How is Our Lady of the Angels different from others schools? "Probably the first component that you would notice if you came here would be the daily prayer that happens throughout the school over the intercom each morning," Bell said. "We also have weekly assemblies where we come together as a school to pray as well as Masses and celebrations in the gym for special events."
The school staff also prays with the students in times of trouble and turns to Jesus Christ when it comes to disciplining children or giving them direction.
"Our school encourages behaviour that fits the model that we have in Jesus," Bell said. "I think we are very lucky and very blessed to have a school where Christ and his virtues are upheld."
Red Deer's Joe Lepage, vice principal of St. Francis of Assisi Middle School, a school with 440 students from Grades 6-9, sees Catholic education as "an opportunity for us to bring up these young boys and girls in the faith and make sure that they understand and that they learn to know Christ and learn to know his message and the importance of integrating it into daily life."
Added Lepage: "I think Catholic education does more than just say 'You go to church on Sunday.' It says that following Christ's example and learning his message is a daily expectation - that when you follow his example and learn his teaching your life is so much more rewarding."
How does a Catholic school do all of that?
"Catholic schools are twinned with local parishes so you have your parish priest who comes in and gets to know the students," he said.
"Furthermore, all the teachers are expected to model the faith and (as staff) we are loving and we are forgiving and we are kind and we try to model the behaviours and the values that we believe the children should understand about Christ."

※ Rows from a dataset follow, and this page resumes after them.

theorem witness_DiscardGrants : fullWaiting.takes 0 ∧ leVal [9, 0, 0, 0] < 0x1000000 ∧
    ([3] : List Tag).Sublist fullWaiting.table.admissionOrder ∧
    (∀ u, u ∈ ([3] : List Tag) ↔ u ∈ fullWaiting.table.admissionOrder ∧ fullWaiting.waits u) ∧ TableGood fullWaiting ∧
    (∀ i, (fullWaiting.slot i).isFree = false) ∧ (3, 0) ∈ ([3] : List Tag).zip ([0, 1] : List SlotNo) ∧
    fullWaiting.request 3 = some (one .write 5) ∧ fullWaiting.writeRecord 3 = some ⟨0, 0, none, none⟩ := by
  refine ⟨takes_of (by decide +kernel), by decide, by decide +kernel, fun u => ⟨fun h => ?_, fun h => h.1⟩, tableGood_of (by decide +kernel),
    by decide +kernel⟩
  rw [List.mem_singleton] at h
  subst h
  exact ⟨by decide +kernel, one .write 5, ⟨5, 1⟩, ⟨0, 0, none, none⟩, by decide +kernel⟩

/-- Tag 3 has a slot FILLING, tag 4 another one for its ACTIVE WRITE. -/
def overdueBoth : State :=
  let s := (overdue.setStaging 0 (.filling 5 ⟨3, 0⟩ false)).setStaging 1 (.filling 6 ⟨4, 0⟩ false)
  (withRequest 4 (one .write 6) s).setWriteRecord 4 (some ⟨0, 1, some ⟨0, [1], [], .acknowledged⟩, some 300⟩)

theorem witness_DataTimerFreesSlots : TableGood overdueBoth ∧ overdueBoth.request 3 = some (one .write 5) ∧
    overdueBoth.slot 0 = .filling 5 ⟨3, 0⟩ false ∧ overdueBoth.slot 1 = .filling 6 ⟨4, 0⟩ false ∧
    overdueBoth.request 4 = some (one .write 6) ∧ overdueBoth.fetchInFlight 4 = false ∧ (overdueBoth.slot 2).isFilling = false :=
  ⟨tableGood_of (by decide +kernel), by decide +kernel⟩

theorem waitsFirst {s : State} {p : Port} {u : Tag} (h : s.table.admissionOrder = [u]) (hw : s.waitsOn p u = true) :
    firstOf s.table.admissionOrder (fun v => s.waitsOn p v = true) u := firstOf_head h hw

/-- A commit with two targets, ports 0 and 1. -/
def withTargets (ph : CommitPhase) (point : Bool) (a b : Target) : State := base.setCommit (some ⟨ph, 2, [a, b], point, [], []⟩)

theorem notLive {ph : CommitPhase} {point : Bool} {a b : Target} {v : Target} (h : v.ask = none) :
    ¬ (v.ask.isSome = true ∨ ∃ q m g k, ((withTargets ph point a b).port v.port).op = some q ∧ q.user = .mapWrite m g k true) := by
  have no : ∀ p, ((withTargets ph point a b).port p).op = none := by
    show ∀ p, (base.port p).op = none
    decide +kernel
  rintro (k | ⟨q, _, _, _, e, _⟩)
  · rw [h] at k; cases k
  · rw [no] at e; cases e

/-- The port has a fetch waiting, is the last target, and is the first of two with the other in each stage. -/
theorem witness_PresenceOfTarget :
    (((portWaiting false).port 0).cls = .pooled ∧ TableGood (portWaiting false) ∧ (portWaiting false).table.snapshot = none ∧
      firstOf (portWaiting false).table.admissionOrder (fun v => (portWaiting false).waitsOn 0 v = true) 3 ∧
      (portWaiting false).request 3 = some (one .read 5) ∧
      (portWaiting false).fetchRecord 3 = some ⟨0, 0, some ⟨0, 5, .portWait 0 7, some 0⟩⟩) ∧
    ((∃ v ∈ [(⟨0, .awaitingTentative, 1, none⟩ : Target)], v.port = 0) ∧ committing.returnsSettled ∧
      (∀ u, committing.waitsOn 0 u = false) ∧ (commitIn (.quiesce 5000) ⟨0, .awaitingTentative, 1, none⟩).pointReached = false ∧
      ∀ i, (committing.slot i).isDirty = false) ∧
    (∀ (st : TargetStage) (ask : Option MapWrite), let s := withTargets .tentative false ⟨0, st, 0, ask⟩ ⟨1, .awaitingTentative, 1, none⟩
      (∃ v ∈ [(⟨1, .awaitingTentative, 1, none⟩ : Target)], v.stage ≠ .tentativeWritten) ∧ s.returnsSettled ∧ ∀ u, s.waitsOn 0 u = false) ∧
    (∀ point, let s := withTargets (if point then .final else .tentative) point ⟨0, .tentativeWritten, 0, none⟩ ⟨1, .tentativeWritten, 0, none⟩
      firstOf [(⟨1, .tentativeWritten, 0, none⟩ : Target)] (fun v => v.stage = .tentativeWritten) ⟨1, .tentativeWritten, 0, none⟩ ∧
      ∀ v ∈ [(⟨1, .tentativeWritten, 0, none⟩ : Target)], v.stage = .tentativeWritten ∧
        ¬ (v.ask.isSome = true ∨ ∃ q m g k, (s.port v.port).op = some q ∧ q.user = .mapWrite m g k true)) ∧
    (let s := withTargets .final true ⟨0, .tentativeWritten, 0, none⟩ ⟨1, .finalWritten, 0, none⟩
      ∀ v ∈ [(⟨1, .finalWritten, 0, none⟩ : Target)], v.stage ≠ .tentativeWritten ∧
        ¬ (v.ask.isSome = true ∨ ∃ q m g k, (s.port v.port).op = some q ∧ q.user = .mapWrite m g k true)) := by
  refine ⟨⟨by decide +kernel, tableGood_of (by decide +kernel), rfl, waitsFirst (by decide +kernel) (by decide +kernel), by decide +kernel⟩,
    ⟨⟨_, .head _, rfl⟩, settled_of (by decide +kernel), by decide +kernel⟩,
    fun st ask => ⟨⟨_, .head _, nofun⟩, settled_of (show ∀ u : Tag, base.eligibleRead u = false by decide +kernel),
      show ∀ u : Tag, base.waitsOn 0 u = false by decide +kernel⟩, fun point => ⟨firstOf_head rfl rfl, ?_⟩, ?_⟩
  · intro v hv; rw [List.mem_singleton] at hv; subst hv; exact ⟨rfl, notLive rfl⟩
  · intro s v hv; rw [List.mem_singleton] at hv; subst hv; exact ⟨nofun, notLive rfl⟩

At St. Francis, "We start the day with prayer, we pray before meals, we celebrate Mass and we celebrate the liturgy of the Word so we honestly and openly talk about God and his impact in our lives," Lepage said.

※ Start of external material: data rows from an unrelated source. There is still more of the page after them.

-- ==== Sys2Proof/Syntax.lean ====
section
/-! DEFINITION. The commands of the LZ9: one constructor per row of spec/opcode_table.json.
A row of the opcode catalogue (R71) names the execution slot that holds its fetched descriptor (R49, R51);
an event row carries what arrives from outside. -/

namespace Sys2Proof
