-- ==== Sys2Proof/Machine/BlockCam.lean ====
section
/-! DEFINITION. State of the inspection camera pipeline (R300 to R322). -/

namespace Sys2Proof.Machine

/-- R301: a CSI-2 port; `hsAt` is when high-speed data last arrived. -/
structure CamPort where
  lanes : Nat := 0
  laneMap : Nat := 0
  polarity : Nat := 0
  i2cSpeed : Nat := 0
  mbps : Nat := 0
  hsAt : Option Nat := none
  deskew : Bool := false
  typeDrop : Nat := 0
  deriving DecidableEq, Repr

/-- R309: one I2C write of a settings script. -/
structure ScriptEntry where
  reg : Nat := 0
  regBytes : Nat := 1
  data : Nat := 0
  dataBytes : Nat := 1
  deriving DecidableEq, Repr

/-- R306, R308: the ISP tables of a context. `grid` holds the gains that differ from 4,096, at 289 ph + 17 j + i. -/
structure Isp where
  bl : List Nat := [0, 0, 0, 0]
  blScale : List Nat := [4096, 4096, 4096, 4096]
  dpcThresh : Nat := 0
  dpcMode : Nat := 0
  matrix : List Int := [4096, 0, 0, 0, 4096, 0, 0, 0, 4096]
  off : List Int := [0, 0, 0]
  grid : Tab Nat := []
  defects : List (Nat × Nat) := []
  sat : Nat := 65535
  deriving DecidableEq, Repr

/-- R308: the ISP parts that a settings image changes, none where a part keeps the value in force. -/
structure IspParts where
  black : Option (List Nat × List Nat) := none
  dpc : Option (Nat × Nat) := none
  matrix : Option (List Int × List Int) := none
  shading : Option (Tab Nat) := none
  defects : Option (List (Nat × Nat)) := none
  sat : Option Nat := none
  deriving DecidableEq, Repr

/-- R311, R312: a settings state of a stream on its way. `n0` is N before any slip, `tFs` the device time of FS N while
the write waits for the bus, `pre` a state that was pending when its stream started; `cmd` the latest CAM_SETTINGS. -/
structure CamState where
  id : Nat := 0
  cmd : Nat := 0
  parts : Tab IspParts := []
  script : List ScriptEntry := []
  n0 : Option FrameNo := none
  slips : Nat := 0
  tFs : Option Nat := none
  pre : Bool := false
  deriving DecidableEq, Repr

/-- A settings state that has been written and comes into force at frame `first`; frames from `slipFrom` to there carry
SLIPPED. -/
structure CamDue where
  id : Nat := 0
  parts : Tab IspParts := []
  slipFrom : FrameNo := 0
  first : FrameNo := 0
  deriving DecidableEq, Repr

/-- R302: an exposure entry: band (0x0F none), firing time, HWM, whether Halter suppressed the strobe, and the light-field frame with
the latest frame tick (R319). -/
structure Exposure where
  band : Nat := 0x0F
  time : Nat := 0
  hwm : Int := 0
  suppressed : Bool := false
  frame : Option FrameNo := none
  deriving DecidableEq, Repr

/-- R316: an output binding of a context: `last` is the index of the handle used last, none before the first. -/
structure CamOut where
  handles : List Nat := []
  format : Nat := 0
  scale : Nat := 0
  x : Nat := 0
  y : Nat := 0
  w : Nat := 0
  h : Nat := 0
  last : Option Nat := none
  deriving DecidableEq, Repr

/-- A camera frame in progress (R303, R304, R319): what its FS fixed, and its lines so far as samples. `ctx` is none for a
frame that no context takes; `lfFrame` the light-field frame at T_REF; `taken` the handle that each output writes, with its buffer's
base and size. -/
structure CamFrame where
  seq : FrameNo := 0
  ctx : Option Nat := none
  band : Nat := 0x0F
  tSof : Nat := 0
  tRef : Nat := 0
  hwm : Int := 0
  unpaired : Bool := false
  lfFrame : Option FrameNo := none
  taken : Tab (Option (Nat × Nat × Nat)) := []
  suppressed : Bool := false
  slipped : Bool := false
  overrate : Bool := false
  corrupt : Bool := false
  abandoned : Bool := false
  id : Nat := 0
  isp : Isp := {}
  outs : Tab CamOut := []
  rects : List (Nat × Nat × Nat × Nat) := []
  lines : List (List Nat) := []
  lastLine : Option Nat := none
  ecc : Nat := 0
  crc : Nat := 0
  deriving DecidableEq, Repr

/-- R301 to R304: a stream. `camSeq` is that of the latest FS, `seen` whether there was one. -/
structure CamStream where
  set : Bool := false
  port : Nat := 0
  vc : Nat := 0
  i2cAddr : Nat := 0
  latency : Nat := 1
  trigger : Nat := 0xFF
  strobeCount : Nat := 0
  strobeSeq : Nat := 0
  format : Nat := 0x2A
  windowUs : Nat := 50
  sofMaxUs : Nat := 1
  width : Nat := 16
  height : Nat := 8
  viewOffset : Int := 0
  viewLines : Nat := 1
  maxLineRate : Nat := 1
  cfa : Nat := 0
  strobeDelay : Nat := 0
  strobeWidthUs : Nat := 1
  camSeq : FrameNo := 0
  seen : Bool := false
  seqPos : Nat := 0
  entries : List Exposure := []
  pending : Option CamState := none
  writing : Option CamState := none
  due : List CamDue := []
  id : Nat := 0
  overrate : Nat := 0
  orphan : Nat := 0
  unpaired : Nat := 0
  frame : Option CamFrame := none
  deriving DecidableEq, Repr

/-- R301: states of a context. -/
inductive CtxState where
  | unconfigured | configured | started
  deriving DecidableEq, Repr

/-- Code of a context's state (R322). -/
def CtxState.code : CtxState → Nat
  | .unconfigured => 0 | .configured => 1 | .started => 2

/-- A context (R301, R316, R321). `outs` and `rects` are the bindings in force, `staged` and `stagedRects` those that the
next FS takes; `halted` marks a context that CAM_STOP or FAULT has stopped (R315); `dropped` counts since the latest delivered frame, `evtDrops` since the latest FRAME_DROPPED. -/
structure CamCtx where
  state : CtxState := .unconfigured
  stream : Nat := 0
  band : Nat := 0
  priority : Nat := 0
  dropCorrupt : Bool := false
  halted : Bool := false
  isp : Isp := {}
  outs : Tab CamOut := []
  staged : Tab CamOut := []
  rects : List (Nat × Nat × Nat × Nat) := []
  stagedRects : List (Nat × Nat × Nat × Nat) := []
  calRects : Bool := false
  dropped : Nat := 0
  dropEvt : Option Nat := none
  evtDrops : Nat := 0
  eccCorr : Nat := 0
  crcErr : Nat := 0
  arbDrop : Nat := 0
  corruptDrop : Nat := 0
  outLost : Nat := 0
  corruptSent : Nat := 0
  lastId : Nat := 0
  lastSeq : FrameNo := 0
  deriving DecidableEq, Repr

/-- A strobe output (R302): its pulses that have not ended, each with the times at which it drives the output high and no longer. -/
structure Strobe where
  pulses : List (Nat × Nat) := []
  deriving DecidableEq, Repr

/-- The CAM block. `waiting` holds the lines in the input stores as context, stream, arrival and cost; `freeAt` is when
the pipeline has finished the line it took; `busy` its busy spans of the last 100 ms; `noCtx` is the FRAME_DROPPED count
of frames without a context, with its limiter. -/
structure Cam where
  ports : Tab CamPort := []
  streams : Tab CamStream := []
  ctxs : Tab CamCtx := []
  strobes : Tab Strobe := []
  waiting : List (Nat × Nat × Nat × Nat) := []
  freeAt : Nat := 0
  busy : List (Nat × Nat) := []
  noCtx : Nat := 0
  noCtxEvt : Option Nat := none
  deriving DecidableEq, Repr

end Sys2Proof.Machine
end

Jamie McNamara of Red Deer's Notre Dame High, population 1,036, says the role of Catholic education is to bring Christ to children. "We as much as we possibly can try to make faith and Christ's teachings and Christ's values and Christ's beliefs a part of everything we do everyday," he said.
"We start our morning with a prayer and we encourage our students to show reverence towards that prayer. We also do grace during the course of the day and we encourage our staff to incorporate Jesus' teaching in all subjects," whether it is science, social, math, religion or health.

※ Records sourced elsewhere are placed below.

-- ==== Sys2Proof/Machine/Ops.lean ====
section
/-! DEFINITION. The operations every command shares: free values, events and their backlog (R58 to R60), completions
(R55 to R57), interrupts (R61, R62), device-state changes (R21), device DRAM and buffers. -/

namespace Sys2Proof.Machine

/-! ### Event sources and status codes -/

namespace Src
/-- Event sources (R58): the block codes of the opcode catalogue. -/
def top : Nat := 0x00
def sys : Nat := 0x01
def web : Nat := 0x02
def prn : Nat := 0x03
def fire : Nat := 0x04
def rein : Nat := 0x05
def lfr : Nat := 0x06
def scan : Nat := 0x07
def cam : Nat := 0x08
def cal : Nat := 0x09
def axis : Nat := 0x0A
def time : Nat := 0x0B
def mem : Nat := 0x0C
def thm : Nat := 0x0D
def tan : Nat := 0x0E
def lcs : Nat := 0x0F
end Src

namespace St
/-- Status codes (R72). -/
def ok : Nat := 0x00
def deferred : Nat := 0x01
def late : Nat := 0x02
def partialDone : Nat := 0x03
def badOpcode : Nat := 0x10
def badParam : Nat := 0x11
def wrongState : Nat := 0x12
def notFused : Nat := 0x13
def resourceBusy : Nat := 0x14
def noBandwidth : Nat := 0x15
def bufPinned : Nat := 0x16
def locked : Nat := 0x17
def timeout : Nat := 0x20
def calFailed : Nat := 0x21
def hwFault : Nat := 0x30
def aborted : Nat := 0x31
end St

namespace Rsn
/-- Parameter reasons (R72). -/
def range : Nat := 0x01
def reserved : Nat := 0x02
def align : Nat := 0x03
def handle : Nat := 0x04
def bufState : Nat := 0x05
def overlap : Nat := 0x06
def limit : Nat := 0x07
def ring : Nat := 0x08
def linebuf : Nat := 0x09
def frame : Nat := 0x0A
end Rsn

/-! ### Free values -/

/-- The free value a step reads now; `State.useFree` then advances the counter. -/
def State.freeNat (s : State) (w : Nat) : Nat := (Config.freeWord s.free).toNat % 2 ^ w

/-- Advance the counter behind the free values. -/
def State.useFree (s : State) : State := { s with free := s.free + 1 }

/-! ### Output -/

/-- Record what leaves the chip. -/
def State.emit (o : Out) (s : State) : State := { s with out := s.out ++ [o] }

/-! ### Interrupts -/

/-- R503: FAULT entered from BOOT: no firmware runs and no ring is served. -/
def State.bootFault (s : State) : Bool := s.top.dev == .fault && s.top.prev == .boot

/-- R42: the LZ9 can issue requests on the link. -/
def State.canRequest (s : State) : Bool := s.pcie.bme && s.pcie.linkUp && !s.pcie.d3hot && !s.bootFault

/-- R61: raise an MSI-X vector; one that is masked or cannot be sent sets its pending bit (PCIe's own rule). -/
def raiseMsix (v : Nat) (s : State) : State :=
  if (Tab.get {} s.pcie.msix v).ctrl % 2 = 1 ∨ s.canRequest = false then
    { s with pcie := { s.pcie with pba := Nat.lor s.pcie.pba (2 ^ v) } }
  else s.emit (.msix v)

/-! ### Record rings -/

/-- Entries of a record ring (R47). -/
def RecRing.entries (r : RecRing) : Nat := 2 ^ r.log2

/-- Unreleased records in the ring (R57). -/
def RecRing.unreleased (r : RecRing) : Nat := (r.tail + r.entries - r.head) % r.entries

/-- R57: at most entries − 1 unreleased records. -/
def RecRing.room (r : RecRing) (n : Nat) : Bool := decide (r.unreleased + n ≤ r.entries - 1)

/-- R56: the 32 bytes of a record, byte 31 bit 7 the phase. -/
def recordBytes (phase : Bool) (body : List Byte) : List Byte :=
  (body ++ List.replicate (31 - body.length) 0).take 31 ++ [if phase then 0x80 else 0x00]

/-- One entry further: the tail wraps and the phase then flips (R56). -/
def RecRing.advance (r : RecRing) (now : Nat) : RecRing :=
  { r with
    tail := (r.tail + 1) % r.entries
    phase := if r.tail + 1 < r.entries then r.phase else !r.phase
    times := r.times ++ [now] }

/-- R62: the ring's vector is due. A COALESCE_COUNT lowered to the records already there is seen at the next record (DESIGN
CHOICE, log 61). -/
def RecRing.irqDue (r : RecRing) (immediate : Bool) : Bool :=
  immediate || decide (Nat.max 1 r.coalCount ≤ r.times.length)

/-- Store bytes in host memory. -/
def hostStore (addr : Nat) (bs : List Byte) (s : State) : State :=
  { s with hostMem := s.hostMem.setBytes addr bs }

/-- Completion ring `n`. -/
def State.cplRing (s : State) (n : Nat) : RecRing := Tab.get {} s.cmd.cpl n

/-- Set completion ring `n`. -/
def State.setCpl (s : State) (n : Nat) (r : RecRing) : State :=
  { s with cmd := { s.cmd with cpl := Tab.put {} s.cmd.cpl n r } }

/-- Set the event ring. -/
def State.setEvt (s : State) (r : RecRing) : State := { s with cmd := { s.cmd with evt := r } }

/-! ### Events -/

/-- R58: the body of the first record of an event, bytes 0 to 30. -/
def EventRec.head (e : EventRec) : List Byte :=
  le 8 e.time ++ [BitVec.ofNat 8 e.source] ++ [BitVec.ofNat 8 ((e.data.length - 15 + 30) / 31)] ++
    le 2 e.code ++ le 4 e.seq ++ e.data.take 15

/-- Split the data after byte 30 into continuation records of 31 bytes. -/
def chunk31 : Nat → List Byte → List (List Byte)
  | 0, _ => []
  | n + 1, bs => if bs.isEmpty then [] else bs.take 31 :: chunk31 n (bs.drop 31)

/-- R58: the bodies of an event's records, at most 3 continuations. -/
def EventRec.bodies (e : EventRec) : List (List Byte) := e.head :: chunk31 3 (e.data.drop 15)

/-- Records an event takes. -/
def EventRec.records (e : EventRec) : Nat := e.bodies.length

/-- Records waiting in the backlog. -/
def backlogRecords (l : List EventRec) : Nat := l.foldl (fun n e => n + e.records) 0

/-- R63 item 5: the completion record this event must follow has not been written yet. -/
def State.recordWaits (s : State) (id : Nat) : Bool :=
  id != 0 && s.cmd.cpl.any fun e => e.2.waiting.any fun r => r.id == id

/-- The event ring can take this event now (R42, R57, R63). -/
def State.evtReady (s : State) (e : EventRec) : Bool :=
  s.cmd.evt.enable && s.canRequest && s.cmd.evt.room e.records && !s.recordWaits e.after

/-- R62: raise the event ring's vector if it is due. -/
def evtInterrupt (s : State) : State :=
  if s.cmd.evt.irqDue false then raiseMsix s.cmd.evt.vector (s.setEvt { s.cmd.evt with times := [] }) else s

/-- R56, R62: write one record into the event ring. -/
def writeEvtRecord (s : State) (body : List Byte) : State :=
  let r := s.cmd.evt
  evtInterrupt ((hostStore (r.base + 32 * r.tail) (recordBytes r.phase body) s).setEvt (r.advance s.uptime))

/-- Write the records of one event into the event ring, consecutively (R56, R58). -/
def writeEvent (e : EventRec) (s : State) : State := e.bodies.foldl writeEvtRecord s

/-- Frame-record code of PRN and SCAN (R127). -/
def frameRecordCode : Nat := 0x0100

/-- R60: TOP events, frame records and CPL_RING_DISABLED cannot be disabled. -/
def unmaskable (src code : Nat) : Bool :=
  src == Src.top || ((src == Src.prn || src == Src.scan) && code == frameRecordCode) ||
    (src == Src.sys && code == 0x0002)

/-- R60: the event is disabled. -/
def State.evtMasked (s : State) (src code : Nat) : Bool :=
  !unmaskable src code && s.cmd.masked.any fun m => m.1 == src && decide (m.2.1 ≤ code) && decide (code ≤ m.2.2)

/-- R59: write the event, or keep it in the backlog, or discard and count it. -/
def placeEvent (e : EventRec) (s : State) : State :=
  if s.cmd.backlog.isEmpty && s.evtReady e then writeEvent e s
  else if backlogRecords s.cmd.backlog + e.records ≤ 4096 then
    { s with cmd := { s.cmd with backlog := s.cmd.backlog ++ [e] } }
  else
    { s with cmd := { s.cmd with
        lostAll := satAdd 65535 s.cmd.lostAll 1
        lostFrame := satAdd 65535 s.cmd.lostFrame (b2n e.frame) } }

/-- R75, R503: READY is the first event after every reset: no event is raised before it. -/
def State.beforeReady (s : State) : Bool := s.top.dev == .reset || s.top.dev == .boot || s.top.dev == .tripped

/-- R58 to R60: raise an event after the completion record of command `after` and before that of command `before` (0: none). -/
def raiseBetween (after before src code : Nat) (data : List Byte) (s : State) : State :=
  if s.evtMasked src code || s.beforeReady then s
  else
    placeEvent
      { time := s.time.now, source := src, code := code, seq := s.cmd.evtSeq.toNat, data := data,
        frame := (src == Src.prn || src == Src.scan) && code == frameRecordCode, after := after, before := before }
      { s with cmd := { s.cmd with evtSeq := s.cmd.evtSeq + 1 } }

/-- R63 item 5: raise an event after the completion record of command `after` (0: none). -/
def raiseAfter (after src code : Nat) (data : List Byte) (s : State) : State := raiseBetween after 0 src code data s

/-- Raise an event (R58 to R60). -/
def raise (src code : Nat) (data : List Byte) (s : State) : State := raiseAfter 0 src code data s

/-! ### Device state -/

/-- R21, R58: change the device state; the TOP event STATE_CHANGE reports it, except into RESET and TRIPPED, and from BOOT
(R503) unless it names a block (R29, R420). `extra` are further data bytes from byte 19 on. -/
def setDevWith (new : DevState) (c : Cause) (extra : List Byte) (s : State) : State :=
  let s1 := { s with top := { s.top with dev := new, prev := s.top.dev, cause := c } }
  if new = .reset ∨ new = .tripped ∨ (s.top.dev = .boot ∧ extra = []) then s1
  else raise Src.top 0x0001
    ([BitVec.ofNat 8 s.top.dev.code, BitVec.ofNat 8 new.code, BitVec.ofNat 8 c.code] ++ extra) s1

/-- R21: change the device state. -/
def setDev (new : DevState) (c : Cause) (s : State) : State := setDevWith new c [] s

/-- R74: an ignored register write at BAR0 offset `off` is counted. -/
def regConflict (off : Nat) (s : State) : State :=
  { s with top := { s.top with conflicts := satAdd 1023 s.top.conflicts 1, lastDword := off / 4 } }

/-! ### Execution slots and descriptors -/

/-- A field of `n` bytes at byte `off` of a descriptor (R4, R53). -/
def Slot.u (d : Slot) (off n : Nat) : Nat := (d.raw.toNat / 2 ^ (8 * off)) % 2 ^ (8 * n)

/-- A signed field. -/
def Slot.i (d : Slot) (off n : Nat) : Int := signed (8 * n) (d.u off n)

"We have icons all throughout our building and all the things that we do on a daily basis reflect our faith and remind our students that we are a Catholic school and that we are providing not just an education but a Catholic education."
At Notre Dame High, the permeation of faith works in practical ways, according to the principal. "There is a level of respect, there is a level of reverence, there is a level of interaction that is different than in a public school," he said.
"I think Catholic education is first a part of the mission of the Church and its main role is to promote the formation of the whole person and to lead children to God," said Laurette Setterlund, principal of St. Anthony's School in Drayton Valley, a K-12 school with 560 students.
"When we look at teaching children we look at the whole person and, as teachers and administrators, we always keep in mind that we are teaching the whole person and that that person is a child of God as well. And we do that by hopefully making them feel welcome and loved."
Catholic schools provide students with a place in which they can encounter Christ, continued Setterlund.
"And I believe that's our mission, to lead them to Christ and to God so it hopefully makes an impact on some part of their lives. And I think Catholic schools also provide students with a place where they feel welcome and loved."
Another thing that sets Catholic schools apart is that they are Christ-centred, Setterlund said. "And that Christ-centredness is what influences all that happens within the school building. In Catholic schools our words and deeds, or our words and action, should speak as loudly as the symbols of crosses and stained glass that visually set us apart."
"The purpose of a Catholic school is to evangelize and bring children closer to God," said Hugh MacDonald of Edmonton's Cardinal Leger School, which has 360 students in Grades 7, 8 and 9.
"On a daily basis and in all of our subjects we are able to engage in the discussion of our God and that's what sets us apart," he said.
"We give these children a footing and a basis to reflect on for the (rest) of their lives and we try to provide them with not just the words of Catholic education, but also the walk of Catholic education."